For business owners· 4 min read

Case Studies That Convert for Drayage Companies

Showcase your drayage results with case studies. Document client successes to build credibility with prospects.

Your drayage company has competitive rates and reliable drivers, but prospects can't tell the difference between you and the five other carriers they're emailing. A single case study can change that—proving ROI in a way a brochure never will. Here's how to build case studies that actually convert freight and port services customers.

Why Drayage Companies Need Case Studies

Shippers and freight forwarders evaluate drayage providers on trust and proof. They want to know: Can you handle peak season? Will my cargo arrive on time? Do you actually deliver what you promise?

A well-built case study answers these questions with specifics. Instead of claiming "fast turnaround," you show that XYZ Logistics cut their port-to-warehouse time from 18 hours to 12 hours, saving $800 per shipment. That's concrete. That's what gets a quote request.

Identify Your Best Customers

Start with clients who see measurable results from your service. Look for:

  • High-volume shippers who moved significant tonnage with you
  • Recurring customers who've been with you 2+ years
  • Problem-solvers where you fixed a logistical bottleneck (e.g., congestion at Port of LA, coordinating multiple pickups)
  • Niche verticals like automotive, produce, or retail—specificity matters

Avoid customers who are either competitors or confidentiality-sensitive. If a shipper won't allow their name or company to be published, ask about anonymizing with a generic title like "Mid-Size Refrigerated Goods Distributor."

Structure That Converts

Keep your case study to 400–600 words. Here's the proven format:

The Challenge (2–3 paragraphs) Paint a realistic picture of the shipper's problem. Maybe they were using two separate carriers for LA-to-Phoenix runs, creating hand-offs and delays. Or they lacked real-time visibility on drayage pickups, forcing them to hold inventory longer than necessary.

The Solution (1–2 paragraphs) Explain what you did differently. Did you consolidate their shipments? Offer dedicated drivers? Implement a tracking system they could access? Include specifics: "We assigned a dedicated 53-foot dry van twice weekly on Tuesday and Friday, reducing order-to-delivery time by 40%."

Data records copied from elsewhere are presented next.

theorem copyReplica_inv (r : Region) (s : State) {Q : Base} (hInv : Inv Q s) : Inv Q (copyReplica r s) := by
  unfold copyReplica
  repeat' first
    | with_reducible assumption
    | (intro _)
    | with_reducible apply sendEntry_inv
    | with_reducible apply inv_foldl
    | dsimp -zeta only

theorem execMirrorResyncComplete_inv (region : Nat) (s : State) {Q : Base} (hInv : Inv Q s) : OkNext Q (execMirrorResyncComplete region s) := by
  unfold execMirrorResyncComplete
  repeat' first
    | with_reducible assumption
    | (intro x; refine inv_have (Q := Q) (s := x) ?_ ?_; rotate_left; clear_value x; rotate_left; unfold x)
    | (intro (x : Flt))
    | (intro (x : Flash))
    | (intro (x : Pwr))
    | (intro (x : Glb))
    | (intro x; clear_value x)
    | (intro _)
    | with_reducible apply updRegion_inv
    | with_reducible apply copyReplica_inv
    | with_reducible apply okNext_next
    | with_reducible apply okNext_fault
    | (simp -zeta only [inv_mk]; show Inv Q _)
    | split
    | dsimp -zeta only
    | lift_lets

theorem execRebuildMember_inv (e : Env) (s : State) {Q : Base} (hInv : Inv Q s) : OkNext Q (execRebuildMember e s) := by
  unfold execRebuildMember
  repeat' first
    | with_reducible assumption
    | (intro _)
    | with_reducible apply mailbox_inv
    | with_reducible apply startLong_inv
    | with_reducible apply updSet_inv
    | with_reducible apply okNext_next
    | with_reducible apply okNext_fault
    | (simp -zeta only [inv_mk]; show Inv Q _)
    | split
    | dsimp -zeta only

theorem restoreHome_inv (r : Region) (lost : Bool) (j : Nat) (s : State) {Q : Base} (hInv : Inv Q s) : Inv Q (restoreHome r lost j s) := by
  unfold restoreHome
  extract_lets key t unit q
  have ht : Inv Q t := giveUnit_inv _ _ (takeParity_inv _ _ hInv)
  clear_value t q
  split
  · exact programDone_inv _ _ ht
  · split
    · rename_i e
      exact programDone_inv _ _ (inv_optP e (place_inv _ _ _ _ _ ht))
    · exact inv_foldl (fun t k h => markDirty_inv _ _ h) ht

theorem restoreHomes_inv (r : Region) (lost : Bool) (s : State) {Q : Base} (hInv : Inv Q s) : Inv Q (restoreHomes r lost s) := by
  unfold restoreHomes
  repeat' first
    | with_reducible assumption
    | (intro _)
    | with_reducible apply restoreHome_inv
    | with_reducible apply inv_foldl
    | dsimp -zeta only

theorem emptySlot_inv (x : RebuiltRegion) (s : State) {Q : Base} (hInv : Inv Q s) : Inv Q (emptySlot x s) := by
  unfold emptySlot
  repeat' first
    | with_reducible assumption
    | (simp -zeta only [inv_mk]; show Inv Q _)
    | split

theorem restoreRegion_inv (x : RebuiltRegion) (s : State) {Q : Base} (hInv : Inv Q s) : Inv Q (restoreRegion x s) := by
  unfold restoreRegion
  repeat' first
    | with_reducible assumption
    | (intro x; refine inv_have (Q := Q) (s := x) ?_ ?_; rotate_left; clear_value x; rotate_left; unfold x)
    | (intro (x : Flt))
    | (intro (x : Flash))
    | (intro (x : Pwr))
    | (intro (x : Glb))
    | (intro x; clear_value x)
    | (intro _)
    | with_reducible apply chargeRegion_inv
    | with_reducible apply emptySlot_inv
    | with_reducible apply restoreHomes_inv
    | (simp -zeta only [inv_mk]; show Inv Q _)
    | with_reducible apply optInv_map
    | with_reducible apply optInv_bind
    | with_reducible apply inv_getD
    | split
    | dsimp -zeta only
    | lift_lets

theorem restoreParity_inv (k : Nat) (data : List Byte) (s : State) {Q : Base} (hInv : Inv Q s) : Inv Q (restoreParity k data s) := by
  unfold restoreParity
  split
  · exact hInv
  · exact inv_getD (programParity_inv _ _ _ hInv) (updSet_inv _ _ hInv)

theorem restoreAll_inv (x : Rebuilt) (s : State) {Q : Base} (hInv : Inv Q s) : Inv Q (restoreAll x s) := by
  unfold restoreAll
  exact inv_foldl (fun t p ht => restoreParity_inv _ _ _ ht) (inv_foldl (fun t r ht => restoreRegion_inv _ _ ht) hInv)

theorem execRebuildComplete_inv (op : Nat) (found : Rebuilt) (s : State) {Q : Base} (hInv : Inv Q s) : OkNext Q (execRebuildComplete op found s) := by
  unfold execRebuildComplete
  repeat' first
    | with_reducible assumption
    | (intro _)
    | with_reducible apply finishOp_inv
    | with_reducible apply updSet_inv
    | with_reducible apply restoreAll_inv
    | with_reducible apply okNext_next
    | with_reducible apply okNext_fault
    | (simp -zeta only [inv_mk]; show Inv Q _)
    | with_reducible apply inv_foldl
    | split
    | dsimp -zeta only

theorem execOpenRun_inv (e : Env) (part run frames maxObjects : Nat) (s : State) {Q : Base} (hInv : Inv Q s) : OkNext Q (execOpenRun e part run frames maxObjects s) := by
  unfold execOpenRun
  repeat' first
    | with_reducible assumption
    | (intro x; refine inv_have (Q := Q) (s := x) ?_ ?_; rotate_left; clear_value x; rotate_left; unfold x)
    | (intro (x : Flt))
    | (intro (x : Flash))
    | (intro (x : Pwr))
    | (intro (x : Glb))
    | (intro x; clear_value x)
    | (intro _)
    | with_reducible apply mailbox_inv
    | with_reducible apply updPart_inv
    | with_reducible apply chargeAcct_inv
    | with_reducible apply okNext_next
    | with_reducible apply okNext_fault
    | (simp -zeta only [inv_mk]; show Inv Q _)
    | dsimp -zeta only
    | lift_lets

theorem execCloseRun_inv (e : Env) (part run : Nat) (s : State) {Q : Base} (hInv : Inv Q s) : OkNext Q (execCloseRun e part run s) := by
  unfold execCloseRun
  repeat' first
    | with_reducible assumption
    | (intro x; refine inv_have (Q := Q) (s := x) ?_ ?_; rotate_left; clear_value x; rotate_left; unfold x)
    | (intro (x : Flt))
    | (intro (x : Flash))
    | (intro (x : Pwr))
    | (intro (x : Glb))
    | (intro x; clear_value x)
    | (intro _)
    | with_reducible apply mailbox_inv
    | with_reducible apply startLong_inv
    | with_reducible apply finishOp_inv
    | with_reducible apply closeRunNow_inv
    | with_reducible apply okNext_next
    | with_reducible apply okNext_fault
    | (with_reducible refine inv_fst ‹_› ?_)
    | (with_reducible refine inv_snd ‹_› ?_)
    | split
    | dsimp -zeta only
    | lift_lets

theorem execQueryStash_inv (e : Env) (part run start : Nat) (s : State) {Q : Base} (hInv : Inv Q s) : OkNext Q (execQueryStash e part run start s) := by
  unfold execQueryStash
  repeat' first
    | with_reducible assumption
    | (intro _)
    | with_reducible apply mailbox_inv
    | with_reducible apply okNext_next
    | with_reducible apply okNext_fault
    | split
    | dsimp -zeta only

theorem consumeKey_inv (part run key : Nat) (s : State) {Q : Base} (hInv : Inv Q s) : Inv Q (consumeKey part run key s) := by
  unfold consumeKey
  repeat' first
    | with_reducible assumption
    | with_reducible apply updRun_inv
    | (simp -zeta only [inv_mk]; show Inv Q _)
    | split
    | dsimp -zeta only

theorem readObj_inv (part run key n : Nat) (s : State) {Q : Base} (hInv : Inv Q s) : Inv Q (readObj part run key n s) := by
  unfold readObj
  repeat' first
    | with_reducible assumption
    | with_reducible apply readHomes_inv

theorem endUnspill_inv (part run n : Nat) (s : State) {Q : Base} (hInv : Inv Q s) : Inv Q (endUnspill part run n s) := by
  unfold endUnspill
  repeat' first
    | with_reducible assumption
    | (intro x; refine inv_have (Q := Q) (s := x) ?_ ?_; rotate_left; clear_value x; rotate_left; unfold x)
    | (intro (x : Flt))
    | (intro (x : Flash))
    | (intro (x : Pwr))
    | (intro (x : Glb))
    | (intro x; clear_value x)
    | (intro _)
    | with_reducible apply readObj_inv
    | with_reducible apply updObj_inv
    | with_reducible apply updRun_inv
    | with_reducible apply touchRecord_inv
    | (simp -zeta only [inv_mk]; show Inv Q _)
    | with_reducible apply optInv_map
    | with_reducible apply optInv_bind
    | with_reducible apply inv_getD
    | split
    | dsimp -zeta only
    | lift_lets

The Results (2–3 paragraphs) This is where the conversion happens. Use numbers:

  • Cost savings (e.g., reduced detention fees by 35%, saving $12,000 annually)
  • Speed improvements (e.g., cut drayage cycle time from 48 hours to 24 hours)
  • Reliability gains (e.g., 99.2% on-time performance over 18 months)
  • Operational benefits (e.g., freed up warehouse staff from manual tracking; improved cash flow)

Include a quote from the customer: "Before switching, we were managing five different carriers. Now it's one point of contact, and our freight arrives consistently. It's the reliability that keeps us coming back." — John Martinez, Operations Manager.

Formatting for Digital

  • Use clear headers and short paragraphs
  • Include 1–2 photos: the customer's facility, loaded trucks, or port operations (with permission)
  • Add a simple metrics box highlighting the three biggest wins (cost %, timeline %, reliability %)
  • Make it PDF-downloadable and mobile-friendly

Where to Use These

Post case studies on your website's "Solutions" or "Why Choose Us" page. Feature them in email sequences to prospects. Mention them in RFQ responses: "See how we reduced drayage costs for a similar shipper here."

Listing your drayage services on Mercoly helps you get found by shippers actively searching for carriers—and linking to your best case studies in your profile builds credibility when prospects land on your page.

Aim to build 3–5 core case studies over the next year. Each one expands your proof portfolio and gives different customer types a reason to believe.

Frequently Asked Questions

Q: How do I get permission from customers to write a case study? Reach out directly to your account contact or operations manager, explain you're building marketing materials to showcase success stories, and offer anonymity or name recognition based on their preference. Most established customers are willing—it's free publicity for them too.

Q: What if I'm a newer drayage company without a long case study history? Start with your best 6–12 months of service. One customer with measurable results beats zero case studies. Even a three-month partnership showing improved on-time delivery works.

Q: Should I include pricing in case studies? Only if it directly supported the savings claim. Focus on operational outcomes and cost reductions rather than your rate card, which varies by lane and season anyway.

Get started building your first case study this month—it's one of the highest-ROI marketing efforts for logistics companies.